AccountingStorageEnforce=limits,qos in slurm.conf. This line is important for qos to work in slurm.conf. limits also implies association option, indicating user who are not added to slurm cannot use slurm.

Note: A user's account can not be changed directly. A new association needs to be created for the user with the new account. Then the association with the old account can be deleted.

sacctmgr show tres
sacctmgr add qos limited
sacctmgr modify qos limited set MaxTRESPerUser=node=1 priority=1000
sacctmgr modify user test set qos=limited
sacctmgr show assoc format=cluster,account,user,qos

Note usename is the same for OS and slurm.

GrpTRESMins=cpu=10,mem=20 would make 2 different limits 1 for 10 cpu minutes and 1 for 20 MB memory minutes. This is the case for each limit that deals with TRES. To remove the limit -1 is used i.e. GrpTRESMins=cpu=-1 would remove only the cpu TRES limit. When dealing with Memory as a TRES all limits are in MB.

Node QOS is weird. It seems the system takes each task as a node. Even more tasks are shared with the same node, the node count increases. Instead, try limit by cpu. Is cpu for cores or threades? Experiments: cpu in qos context is by cores, say cpu=28 may limit to 56 threads. It is worth noting however, --cpus-per-task is given by threads (not sure now, there are conflicting evidence...)! Slurm seems to have a mix conception of cpu.

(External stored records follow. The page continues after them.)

/-- Settles O16: a step is a fetch fault, an instruction or an unknown word, and each keeps the invariant. -/
theorem stepKeepsTheInvariant : Obligations.StepKeepsTheInvariant :=
  fun _ t h hstep => answersInv_step h t hstep

end Sys2Proof.Machine

/-! The host's operations (10_state.md R50): the invariant and the latch after each. -/

namespace Sys2Proof.Machine

/-- INVERSION OF A HOST OPERATION: RESET, a TICK, a LOAD that fits, TICK_TIMERS, SET_KEY, or one that leaves the state as
it is (the read-outs and a LOAD that is too large). -/
theorem perform_cases {c : Colours} {op : HostOp} {s t : State} {p : HostResponse} (h : perform c op s = .next (p, t)) :
    (op = .reset ∧ t = s.hostReset) ∨ (op = .tick ∧ step s = .next t) ∨
    (∃ bytes, op = .load bytes ∧ imageWellFormed bytes = true ∧ t = s.loadImage bytes) ∨
    (op = .tickTimers ∧ t = s.hostTickTimers) ∨ (∃ k pressed, op = .setKey k pressed ∧ t = s.setKey k pressed) ∨
    t = s := by
  cases op with
  | reset => cases h; exact .inl ⟨rfl, rfl⟩
  | tick =>
    simp only [perform] at h
    cases hstep : step s with
    | next u => rw [hstep] at h; cases h; exact .inr (.inl ⟨rfl, rfl⟩)
    | fault f => rw [hstep] at h; cases h
    | refused e => rw [hstep] at h; cases h
  | load bytes =>
    simp only [perform, State.hostLoad] at h
    split at h
    · next hfits => cases h; exact .inr (.inr (.inl ⟨bytes, rfl, hfits, rfl⟩))
    · cases h; exact .inr (.inr (.inr (.inr (.inr rfl))))
  | tickTimers => cases h; exact .inr (.inr (.inr (.inl ⟨rfl, rfl⟩)))
  | setKey k pressed => cases h; exact .inr (.inr (.inr (.inr (.inl ⟨k, pressed, rfl, rfl⟩))))
  | readFb | readDisplay | readSound | readFault => cases h; exact .inr (.inr (.inr (.inr (.inr rfl))))

/-! ### The invariant -/

/-- RESET meets the invariant for every well-formed configuration (R350). -/
theorem State.inv_afterReset {cfg : Config} (h : cfg.wellFormed = true) (draws : Nat) :
    (State.afterReset cfg draws).Inv where
  config  := h
  memory  := Memory.wf_nil cfg.font
  stack   := Nat.zero_le stackCap
  display := Display.shaped_blank cfg
  latch   := by rintro r ⟨⟩

/-- An image that fits ends inside memory, so LOAD keeps memory's canonical form (R70). -/
theorem State.Inv.after_loadImage {s : State} (h : s.Inv) {bytes : List Byte} (hfits : imageWellFormed bytes = true) :
    (s.loadImage bytes).Inv := by
  have hin : progBase + bytes.length ≤ memSize := by
    simp only [imageWellFormed, maxProg, memSize, progBase, decide_eq_true_eq] at hfits ⊢; omega
  exact (h.after_setMem (Memory.wf_writeAll _ h.memory hin)).after_setPc _

/-- Settles O17: RESET establishes the invariant anew, a TICK is a step, a LOAD writes inside memory, and the others touch no
part the invariant speaks of. -/
theorem hostOperationsKeepTheInvariant : Obligations.HostOperationsKeepTheInvariant := by
  intro c op s t p h hop
  rcases perform_cases hop with ⟨-, rfl⟩ | ⟨-, hstep⟩ | ⟨bytes, -, hfits, rfl⟩ | ⟨-, rfl⟩ | ⟨k, pressed, -, rfl⟩ | rfl
  · exact State.inv_afterReset h.config s.draws
  · exact stepKeepsTheInvariant s t h hstep
  · exact h.after_loadImage hfits
  · exact h.of_same_parts rfl rfl rfl rfl rfl
  · exact h.of_same_parts rfl rfl rfl rfl rfl
  · exact h

/-! ### The latch -/

/-- The record a response carries: that of a fault, none otherwise. -/
def responseRecord : Option TickResponse → Option FaultRecord
  | some (.fault r) => some r
  | _ => none

/-- After an instruction the latch holds what it held, or else the record of the response (R33). -/
theorem exec_fault {i : Instr} {s t : State} (h : exec i s = .next t) :
    t.fault = s.fault.or (responseRecord t.response) := by
  rcases exec_cases i s with ⟨changed, u, hdone, -, hfault, -, -⟩ | ⟨kind, bad, hraise⟩
  · cases hdone.symm.trans h
    exact hfault.trans Option.or_none.symm
  · cases hraise.symm.trans h
    rfl

/-- After a TICK the latch holds what it held, or else the record of the response (R33). -/
theorem step_fault {s t : State} (h : step s = .next t) : t.fault = s.fault.or (responseRecord t.response) := by
  rcases step_cases s with ⟨-, hstep⟩ | ⟨-, i, -, hstep⟩ | ⟨-, w, -, hstep⟩ <;> rw [hstep] at h
  · cases h; rfl
  · exact exec_fault (s := s.advance) h
  · cases h; exact Option.or_none.symm

/-- No host operation but RESET changes a latch that holds a record (R33). -/
theorem perform_keeps_set_latch {c : Colours} {op : HostOp} {s t : State} {p : HostResponse} {f : FaultRecord}
    (h : perform c op s = .next (p, t)) (hop : op ≠ .reset) (hlatch : s.fault = some f) : t.fault = some f := by
  rcases perform_cases h with ⟨hreset, -⟩ | ⟨-, hstep⟩ | ⟨bytes, -, -, rfl⟩ | ⟨-, rfl⟩ | ⟨k, pressed, -, rfl⟩ | rfl
  · exact absurd hreset hop
  · rw [step_fault hstep, hlatch, Option.some_or]
  all_goals exact hlatch

/-- Settles O14: an empty latch takes the record of the TICK's response, a set one is kept, RESET empties it, and READ_FAULT
gives it. -/
theorem latchKeepsTheFirstFault : Obligations.LatchKeepsTheFirstFault := by
  refine ⟨fun s t hstep hnone => ?_, fun c op s t p f => perform_keeps_set_latch, fun c s => ⟨_, rfl, rfl⟩,
    fun c s => rfl⟩
  have hlatch := step_fault hstep
  rw [hnone, Option.none_or] at hlatch
  exact hlatch

end Sys2Proof.Machine

/-! What an instruction changes: its effect where no fault is raised, and the parts of the state it leaves unchanged. -/

namespace Sys2Proof.Machine

/-- The state an instruction leaves where it raises no fault, but for the response; `exec_eq` ties it to `exec`. -/
def effect (i : Instr) (s : State) : State :=
  match i with
  | .cls => s.setDisp (blankDisplay s.cfg.width s.cfg.height)
  | .ret => (s.setStack s.stack.dropLast).setPc (s.stack.getLastD 0)
  | .jp nnn => s.setPc (addrOperand nnn)
  | .call nnn => (s.setStack (s.stack ++ [s.pc])).setPc (addrOperand nnn)
  | .seImm x nn => s.skipIf (s.readV x == nn)
  | .sneImm x nn => s.skipIf (s.readV x != nn)
  | .seReg x y => s.skipIf (s.readV x == s.readV y)
  | .ldImm x nn => s.writeV x nn
  | .addImm x nn => s.writeV x (s.readV x + nn)
  | .ldReg x y => s.writeV x (s.readV y)
  | .orReg x y => s.writeV x (s.readV x ||| s.readV y)
  | .andReg x y => s.writeV x (s.readV x &&& s.readV y)
  | .xorReg x y => s.writeV x (s.readV x ^^^ s.readV y)
  | .addReg x y => s.writeResultThenFlag x (s.readV x + s.readV y) (carryOut (s.readV x) (s.readV y))
  | .subReg x y => s.writeResultThenFlag x (s.readV x - s.readV y) (noBorrow (s.readV x) (s.readV y))
  | .shr x y => s.writeResultThenFlag x (s.shiftSource x y >>> 1) (lowBitOut (s.shiftSource x y))
  | .subnReg x y => s.writeResultThenFlag x (s.readV y - s.readV x) (noBorrow (s.readV y) (s.readV x))
  | .shl x y => s.writeResultThenFlag x (s.shiftSource x y <<< 1) (highBitOut (s.shiftSource x y))
  | .sneReg x y => s.skipIf (s.readV x != s.readV y)
  | .ldI nnn => s.setI (addrOperand nnn)
  | .jpV0 nnn => s.setPc (addrOperand nnn + zext16 (s.readV 0))
  | .rnd x nn => (s.writeV x (s.randomByte &&& nn)).countDraw
  | .drw x y n => s.drawSprite x y n
  | .skp x => s.skipIf (s.keyPressed ((s.readV x).setWidth 4) == true)
  | .sknp x => s.skipIf (s.keyPressed ((s.readV x).setWidth 4) == false)
  | .ldVxDt x => s.writeV x s.dt
  | .ldVxK x =>
    match s.firstPressed with
    | some k => s.writeV x (k.setWidth 8)
    | none => s.setPc (s.pc - 2)
  | .ldDtVx x => s.setDt (s.readV x)
  | .ldStVx x => s.setSt (s.readV x)
  | .addIVx x => (s.setI (s.i + zext16 (s.readV x))).indexFlag (s.i + zext16 (s.readV x))
  | .ldFVx x => s.setI (glyphAddress (s.readV x))
  | .ldBVx x => s.storeBytes s.i.toNat (bcdDigits (s.readV x))
  | .storeRegs x => (s.storeBytes s.i.toNat (s.registersUpTo x)).indexAfterTransfer x
  | .loadRegs x => (s.loadBytes s.i.toNat (x.toNat + 1)).indexAfterTransfer x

QOS limit is more flexible to fine tune than account which cannot be changed unless deleting the user. Or by sacctmgr modify user where user=example set defaultaccount=groupb, to at least change the default group.

sacctmgr add coord names=blah, users that can modify other users qos and so on.

PAM module

merged into ansible workflow

reference

  • sudo apt install libpam-slurm

  • vim /etc/pam.d/sshd, add line account required pam_slurm.so. The order of plugins is very important. pam_slurm_adopt.so should be the last PAM module in the account stack. And line account required pam_access.so following.

  • Edit /etc/security/access.conf, add the following

    +:sudo:ALL
    -:ALL:ALL

Issue: seems always fail to ssh even if there is some task on the corresponding nodes. Though it is not a big issue that there is always a slurm version of ssh works. Solved: this issue is due to the mismatch between pam slurm and pam slurm adopt.

scontrol

scontrol show node c1, to see how many cores are really allocated.

scontrol show job 237, to see the status of give job.

scontrol show assoc, to check all details of users, accounts and qos.

sacct -a, see all users' jobs, past and current

bring node from down: back to service, restart slurmctld or slurmd wont work, see this post. scontrol update nodename=c2 state=IDLE. scontrol update nodename=node10 state=resume use resume if there is job running on the node!! so

scontrol ping check the status of master and backup node for slurmctld

Usage preparation for subway

  • Use jobname as idetifier, in sbtach use: #SBATCH --job-name uuid. Job can be canceled by scancel -n uuid. check history job sacct --name=ab345-98iy6-iu7-10299 --format=User,JobID,Jobname%30,partition,state,time,start,end,elapsed,MaxRss,MaxVMSize,nnodes,ncpus,nodelist.

  • However, by default, scontrol can only access that information for about five minutes after the job finishes, after which it is purged from memory. Namely, scontrol can be only used for view on info of current running jobs.

misc

  • No conf to randomize node assignment: post, somewhat hard to believe

  • sinfo state for nodes: doc ~ power save modes

  • sdiag to check scheduling relevant info and rpc calls

  • sprio to check job priority factors and so on

  • sattach jobid directly see stdout and stderr of the running job

  • sshare

  • more on sacct usage to check history job status: post

  • strigger: event trigger. eg. strigger --set --node --down --program=/usr/sbin/slurm_admin_notify

  • sacctmgr show stats on RPC call statistics on sacctmgr

  • scontrol reconfigure can let slurmctld to reload the conf, thought some parameters may be valid only after restart. scontrol show config

  • asterik * in status of sinfo indicates the node is unreachable.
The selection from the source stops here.